▶ _EXERCISE INSTRUCTIONS_:
Go through the entries below and print, exactly, the lines starting at the one with "(0x30400002E0000000, .rd16Bg2y2)] = true := by decide" and ending at the one with "(0x2040000380000000, .rd8Bg3x0), (0x40400003900000A5, .wr8Bg3x1", keeping both ends and no others.
[Opening ENTRIES SHOWN section]
-- ==== Sys2Proof/Tests/Slice0.lean ====
section
/-! SUPPORT. Tests/Slice0.lean: the decoding of every row's word, the smoke tests of WellFormed, one-step tests with the results
of spec/95, and the witnesses of the obligations' hypotheses. -/

namespace Sys2Proof.Tests

open Sys2Proof Sys2Proof.Machine Sys2Proof.Machine.Claims

/-! ## Decoding: every bus row's word, from its base and address in the opcode table, with an operand written in -/

/-- Every word decodes to its instruction. -/
def decodes (table : List (Nat × Instr)) : Bool := table.all fun row => decodeTableWord 64 row.1 == some row.2

set_option maxRecDepth 10000 in
theorem test_decode_display : decodes
    [(0x40400000000000A5, .wr8Dispcnt0 0xA5), (0x2040000000000000, .rd8Dispcnt0),
     (0x40400000100000A5, .wr8Dispcnt1 0xA5), (0x2040000010000000, .rd8Dispcnt1),
     (0x504000000000C35A, .wr16Dispcnt 0xC35A), (0x3040000000000000, .rd16Dispcnt),
     (0x40400000400000A5, .wr8Dispstat0 0xA5), (0x2040000040000000, .rd8Dispstat0),
     (0x40400000500000A5, .wr8Dispstat1 0xA5), (0x2040000050000000, .rd8Dispstat1),
     (0x504000004000C35A, .wr16Dispstat 0xC35A), (0x3040000040000000, .rd16Dispstat),
     (0x40400000600000A5, .wr8Vcount0 0xA5), (0x2040000060000000, .rd8Vcount0),
     (0x40400000700000A5, .wr8Vcount1 0xA5), (0x2040000070000000, .rd8Vcount1),
     (0x504000006000C35A, .wr16Vcount 0xC35A), (0x3040000060000000, .rd16Vcount)] = true := by decide

set_option maxRecDepth 10000 in
theorem test_decode_bgcnt : decodes
    [(0x40400000800000A5, .wr8Bg0cnt0 0xA5), (0x2040000080000000, .rd8Bg0cnt0),
     (0x40400000900000A5, .wr8Bg0cnt1 0xA5), (0x2040000090000000, .rd8Bg0cnt1),
     (0x504000008000C35A, .wr16Bg0cnt 0xC35A), (0x3040000080000000, .rd16Bg0cnt),
     (0x40400000A00000A5, .wr8Bg1cnt0 0xA5), (0x20400000A0000000, .rd8Bg1cnt0),
     (0x40400000B00000A5, .wr8Bg1cnt1 0xA5), (0x20400000B0000000, .rd8Bg1cnt1),
     (0x50400000A000C35A, .wr16Bg1cnt 0xC35A), (0x30400000A0000000, .rd16Bg1cnt),
     (0x40400000C00000A5, .wr8Bg2cnt0 0xA5), (0x20400000C0000000, .rd8Bg2cnt0),
     (0x40400000D00000A5, .wr8Bg2cnt1 0xA5), (0x20400000D0000000, .rd8Bg2cnt1),
     (0x50400000C000C35A, .wr16Bg2cnt 0xC35A), (0x30400000C0000000, .rd16Bg2cnt),
     (0x40400000E00000A5, .wr8Bg3cnt0 0xA5), (0x20400000E0000000, .rd8Bg3cnt0),
     (0x40400000F00000A5, .wr8Bg3cnt1 0xA5), (0x20400000F0000000, .rd8Bg3cnt1),
     (0x50400000E000C35A, .wr16Bg3cnt 0xC35A), (0x30400000E0000000, .rd16Bg3cnt)] = true := by decide

set_option maxRecDepth 10000 in
theorem test_decode_scroll_h : decodes
    [(0x40400001000000A5, .wr8Bg0hofs0 0xA5), (0x2040000100000000, .rd8Bg0hofs0),
     (0x40400001100000A5, .wr8Bg0hofs1 0xA5), (0x2040000110000000, .rd8Bg0hofs1),
     (0x504000010000C35A, .wr16Bg0hofs 0xC35A), (0x3040000100000000, .rd16Bg0hofs),
     (0x40400001400000A5, .wr8Bg1hofs0 0xA5), (0x2040000140000000, .rd8Bg1hofs0),
     (0x40400001500000A5, .wr8Bg1hofs1 0xA5), (0x2040000150000000, .rd8Bg1hofs1),
     (0x504000014000C35A, .wr16Bg1hofs 0xC35A), (0x3040000140000000, .rd16Bg1hofs),
     (0x40400001800000A5, .wr8Bg2hofs0 0xA5), (0x2040000180000000, .rd8Bg2hofs0),
     (0x40400001900000A5, .wr8Bg2hofs1 0xA5), (0x2040000190000000, .rd8Bg2hofs1),
     (0x504000018000C35A, .wr16Bg2hofs 0xC35A), (0x3040000180000000, .rd16Bg2hofs),
     (0x40400001C00000A5, .wr8Bg3hofs0 0xA5), (0x20400001C0000000, .rd8Bg3hofs0),
     (0x40400001D00000A5, .wr8Bg3hofs1 0xA5), (0x20400001D0000000, .rd8Bg3hofs1),
     (0x50400001C000C35A, .wr16Bg3hofs 0xC35A), (0x30400001C0000000, .rd16Bg3hofs)] = true := by decide

set_option maxRecDepth 10000 in
theorem test_decode_scroll_v : decodes
    [(0x40400001200000A5, .wr8Bg0vofs0 0xA5), (0x2040000120000000, .rd8Bg0vofs0),
     (0x40400001300000A5, .wr8Bg0vofs1 0xA5), (0x2040000130000000, .rd8Bg0vofs1),
     (0x504000012000C35A, .wr16Bg0vofs 0xC35A), (0x3040000120000000, .rd16Bg0vofs),
     (0x40400001600000A5, .wr8Bg1vofs0 0xA5), (0x2040000160000000, .rd8Bg1vofs0),
     (0x40400001700000A5, .wr8Bg1vofs1 0xA5), (0x2040000170000000, .rd8Bg1vofs1),
     (0x504000016000C35A, .wr16Bg1vofs 0xC35A), (0x3040000160000000, .rd16Bg1vofs),
     (0x40400001A00000A5, .wr8Bg2vofs0 0xA5), (0x20400001A0000000, .rd8Bg2vofs0),
     (0x40400001B00000A5, .wr8Bg2vofs1 0xA5), (0x20400001B0000000, .rd8Bg2vofs1),
     (0x50400001A000C35A, .wr16Bg2vofs 0xC35A), (0x30400001A0000000, .rd16Bg2vofs),
     (0x40400001E00000A5, .wr8Bg3vofs0 0xA5), (0x20400001E0000000, .rd8Bg3vofs0),
     (0x40400001F00000A5, .wr8Bg3vofs1 0xA5), (0x20400001F0000000, .rd8Bg3vofs1),
     (0x50400001E000C35A, .wr16Bg3vofs 0xC35A), (0x30400001E0000000, .rd16Bg3vofs)] = true := by decide

set_option maxRecDepth 10000 in
theorem test_decode_bg2p : decodes
    [(0x40400002000000A5, .wr8Bg2pa0 0xA5), (0x2040000200000000, .rd8Bg2pa0),
     (0x40400002100000A5, .wr8Bg2pa1 0xA5), (0x2040000210000000, .rd8Bg2pa1),
     (0x504000020000C35A, .wr16Bg2pa 0xC35A), (0x3040000200000000, .rd16Bg2pa),
     (0x40400002200000A5, .wr8Bg2pb0 0xA5), (0x2040000220000000, .rd8Bg2pb0),
     (0x40400002300000A5, .wr8Bg2pb1 0xA5), (0x2040000230000000, .rd8Bg2pb1),
     (0x504000022000C35A, .wr16Bg2pb 0xC35A), (0x3040000220000000, .rd16Bg2pb),
     (0x40400002400000A5, .wr8Bg2pc0 0xA5), (0x2040000240000000, .rd8Bg2pc0),
     (0x40400002500000A5, .wr8Bg2pc1 0xA5), (0x2040000250000000, .rd8Bg2pc1),
     (0x504000024000C35A, .wr16Bg2pc 0xC35A), (0x3040000240000000, .rd16Bg2pc),
     (0x40400002600000A5, .wr8Bg2pd0 0xA5), (0x2040000260000000, .rd8Bg2pd0),
     (0x40400002700000A5, .wr8Bg2pd1 0xA5), (0x2040000270000000, .rd8Bg2pd1),
     (0x504000026000C35A, .wr16Bg2pd 0xC35A), (0x3040000260000000, .rd16Bg2pd)] = true := by decide

set_option maxRecDepth 10000 in
theorem test_decode_bg2xy : decodes
    [(0x40400002800000A5, .wr8Bg2x0 0xA5), (0x2040000280000000, .rd8Bg2x0), (0x40400002900000A5, .wr8Bg2x1 0xA5),
     (0x2040000290000000, .rd8Bg2x1), (0x40400002A00000A5, .wr8Bg2x2 0xA5), (0x20400002A0000000, .rd8Bg2x2),
     (0x40400002B00000A5, .wr8Bg2x3 0xA5), (0x20400002B0000000, .rd8Bg2x3),
     (0x504000028000C35A, .wr16Bg2x0 0xC35A), (0x3040000280000000, .rd16Bg2x0),
     (0x50400002A000C35A, .wr16Bg2x2 0xC35A), (0x30400002A0000000, .rd16Bg2x2),
     (0x40400002C00000A5, .wr8Bg2y0 0xA5), (0x20400002C0000000, .rd8Bg2y0), (0x40400002D00000A5, .wr8Bg2y1 0xA5),
     (0x20400002D0000000, .rd8Bg2y1), (0x40400002E00000A5, .wr8Bg2y2 0xA5), (0x20400002E0000000, .rd8Bg2y2),
     (0x40400002F00000A5, .wr8Bg2y3 0xA5), (0x20400002F0000000, .rd8Bg2y3),
     (0x50400002C000C35A, .wr16Bg2y0 0xC35A), (0x30400002C0000000, .rd16Bg2y0),
     (0x50400002E000C35A, .wr16Bg2y2 0xC35A), (0x30400002E0000000, .rd16Bg2y2)] = true := by decide

set_option maxRecDepth 10000 in
theorem test_decode_bg3p : decodes
    [(0x40400003000000A5, .wr8Bg3pa0 0xA5), (0x2040000300000000, .rd8Bg3pa0),
     (0x40400003100000A5, .wr8Bg3pa1 0xA5), (0x2040000310000000, .rd8Bg3pa1),
     (0x504000030000C35A, .wr16Bg3pa 0xC35A), (0x3040000300000000, .rd16Bg3pa),
     (0x40400003200000A5, .wr8Bg3pb0 0xA5), (0x2040000320000000, .rd8Bg3pb0),
     (0x40400003300000A5, .wr8Bg3pb1 0xA5), (0x2040000330000000, .rd8Bg3pb1),
     (0x504000032000C35A, .wr16Bg3pb 0xC35A), (0x3040000320000000, .rd16Bg3pb),
     (0x40400003400000A5, .wr8Bg3pc0 0xA5), (0x2040000340000000, .rd8Bg3pc0),
     (0x40400003500000A5, .wr8Bg3pc1 0xA5), (0x2040000350000000, .rd8Bg3pc1),
     (0x504000034000C35A, .wr16Bg3pc 0xC35A), (0x3040000340000000, .rd16Bg3pc),
     (0x40400003600000A5, .wr8Bg3pd0 0xA5), (0x2040000360000000, .rd8Bg3pd0),
     (0x40400003700000A5, .wr8Bg3pd1 0xA5), (0x2040000370000000, .rd8Bg3pd1),
     (0x504000036000C35A, .wr16Bg3pd 0xC35A), (0x3040000360000000, .rd16Bg3pd)] = true := by decide

set_option maxRecDepth 10000 in
theorem test_decode_bg3xy : decodes
    [(0x40400003800000A5, .wr8Bg3x0 0xA5), (0x2040000380000000, .rd8Bg3x0), (0x40400003900000A5, .wr8Bg3x1 0xA5),
     (0x2040000390000000, .rd8Bg3x1), (0x40400003A00000A5, .wr8Bg3x2 0xA5), (0x20400003A0000000, .rd8Bg3x2),
     (0x40400003B00000A5, .wr8Bg3x3 0xA5), (0x20400003B0000000, .rd8Bg3x3),
     (0x504000038000C35A, .wr16Bg3x0 0xC35A), (0x3040000380000000, .rd16Bg3x0),
     (0x50400003A000C35A, .wr16Bg3x2 0xC35A), (0x30400003A0000000, .rd16Bg3x2),
     (0x40400003C00000A5, .wr8Bg3y0 0xA5), (0x20400003C0000000, .rd8Bg3y0), (0x40400003D00000A5, .wr8Bg3y1 0xA5),
     (0x20400003D0000000, .rd8Bg3y1), (0x40400003E00000A5, .wr8Bg3y2 0xA5), (0x20400003E0000000, .rd8Bg3y2),
     (0x40400003F00000A5, .wr8Bg3y3 0xA5), (0x20400003F0000000, .rd8Bg3y3),
     (0x50400003C000C35A, .wr16Bg3y0 0xC35A), (0x30400003C0000000, .rd16Bg3y0),
     (0x50400003E000C35A, .wr16Bg3y2 0xC35A), (0x30400003E0000000, .rd16Bg3y2)] = true := by decide

set_option maxRecDepth 10000 in
theorem test_decode_windows_1 : decodes
    [(0x40400004000000A5, .wr8Win0h0 0xA5), (0x2040000400000000, .rd8Win0h0),
     (0x40400004100000A5, .wr8Win0h1 0xA5), (0x2040000410000000, .rd8Win0h1),
     (0x504000040000C35A, .wr16Win0h 0xC35A), (0x3040000400000000, .rd16Win0h),
     (0x40400004200000A5, .wr8Win1h0 0xA5), (0x2040000420000000, .rd8Win1h0),
     (0x40400004300000A5, .wr8Win1h1 0xA5), (0x2040000430000000, .rd8Win1h1),
     (0x504000042000C35A, .wr16Win1h 0xC35A), (0x3040000420000000, .rd16Win1h),
     (0x40400004400000A5, .wr8Win0v0 0xA5), (0x2040000440000000, .rd8Win0v0),
     (0x40400004500000A5, .wr8Win0v1 0xA5), (0x2040000450000000, .rd8Win0v1),
     (0x504000044000C35A, .wr16Win0v 0xC35A), (0x3040000440000000, .rd16Win0v)] = true := by decide

set_option maxRecDepth 10000 in
theorem test_decode_windows_2 : decodes
    [(0x40400004600000A5, .wr8Win1v0 0xA5), (0x2040000460000000, .rd8Win1v0),
     (0x40400004700000A5, .wr8Win1v1 0xA5), (0x2040000470000000, .rd8Win1v1),
     (0x504000046000C35A, .wr16Win1v 0xC35A), (0x3040000460000000, .rd16Win1v),
     (0x40400004800000A5, .wr8Winin0 0xA5), (0x2040000480000000, .rd8Winin0),
     (0x40400004900000A5, .wr8Winin1 0xA5), (0x2040000490000000, .rd8Winin1),
     (0x504000048000C35A, .wr16Winin 0xC35A), (0x3040000480000000, .rd16Winin),
     (0x40400004A00000A5, .wr8Winout0 0xA5), (0x20400004A0000000, .rd8Winout0),
     (0x40400004B00000A5, .wr8Winout1 0xA5), (0x20400004B0000000, .rd8Winout1),
     (0x50400004A000C35A, .wr16Winout 0xC35A), (0x30400004A0000000, .rd16Winout)] = true := by decide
[Closing ENTRIES SHOWN section]
▶ _RESULT OF THIS EXERCISE_:
     (0x50400002E000C35A, .wr16Bg2y2 0xC35A), (0x30400002E0000000, .rd16Bg2y2)] = true := by decide

set_option maxRecDepth 10000 in
theorem test_decode_bg3p : decodes
    [(0x40400003000000A5, .wr8Bg3pa0 0xA5), (0x2040000300000000, .rd8Bg3pa0),
     (0x40400003100000A5, .wr8Bg3pa1 0xA5), (0x2040000310000000, .rd8Bg3pa1),
     (0x504000030000C35A, .wr16Bg3pa 0xC35A), (0x3040000300000000, .rd16Bg3pa),
     (0x40400003200000A5, .wr8Bg3pb0 0xA5), (0x2040000320000000, .rd8Bg3pb0),
     (0x40400003300000A5, .wr8Bg3pb1 0xA5), (0x2040000330000000, .rd8Bg3pb1),
     (0x504000032000C35A, .wr16Bg3pb 0xC35A), (0x3040000320000000, .rd16Bg3pb),
     (0x40400003400000A5, .wr8Bg3pc0 0xA5), (0x2040000340000000, .rd8Bg3pc0),
     (0x40400003500000A5, .wr8Bg3pc1 0xA5), (0x2040000350000000, .rd8Bg3pc1),
     (0x504000034000C35A, .wr16Bg3pc 0xC35A), (0x3040000340000000, .rd16Bg3pc),
     (0x40400003600000A5, .wr8Bg3pd0 0xA5), (0x2040000360000000, .rd8Bg3pd0),
     (0x40400003700000A5, .wr8Bg3pd1 0xA5), (0x2040000370000000, .rd8Bg3pd1),
     (0x504000036000C35A, .wr16Bg3pd 0xC35A), (0x3040000360000000, .rd16Bg3pd)] = true := by decide

set_option maxRecDepth 10000 in
theorem test_decode_bg3xy : decodes
    [(0x40400003800000A5, .wr8Bg3x0 0xA5), (0x2040000380000000, .rd8Bg3x0), (0x40400003900000A5, .wr8Bg3x1 0xA5),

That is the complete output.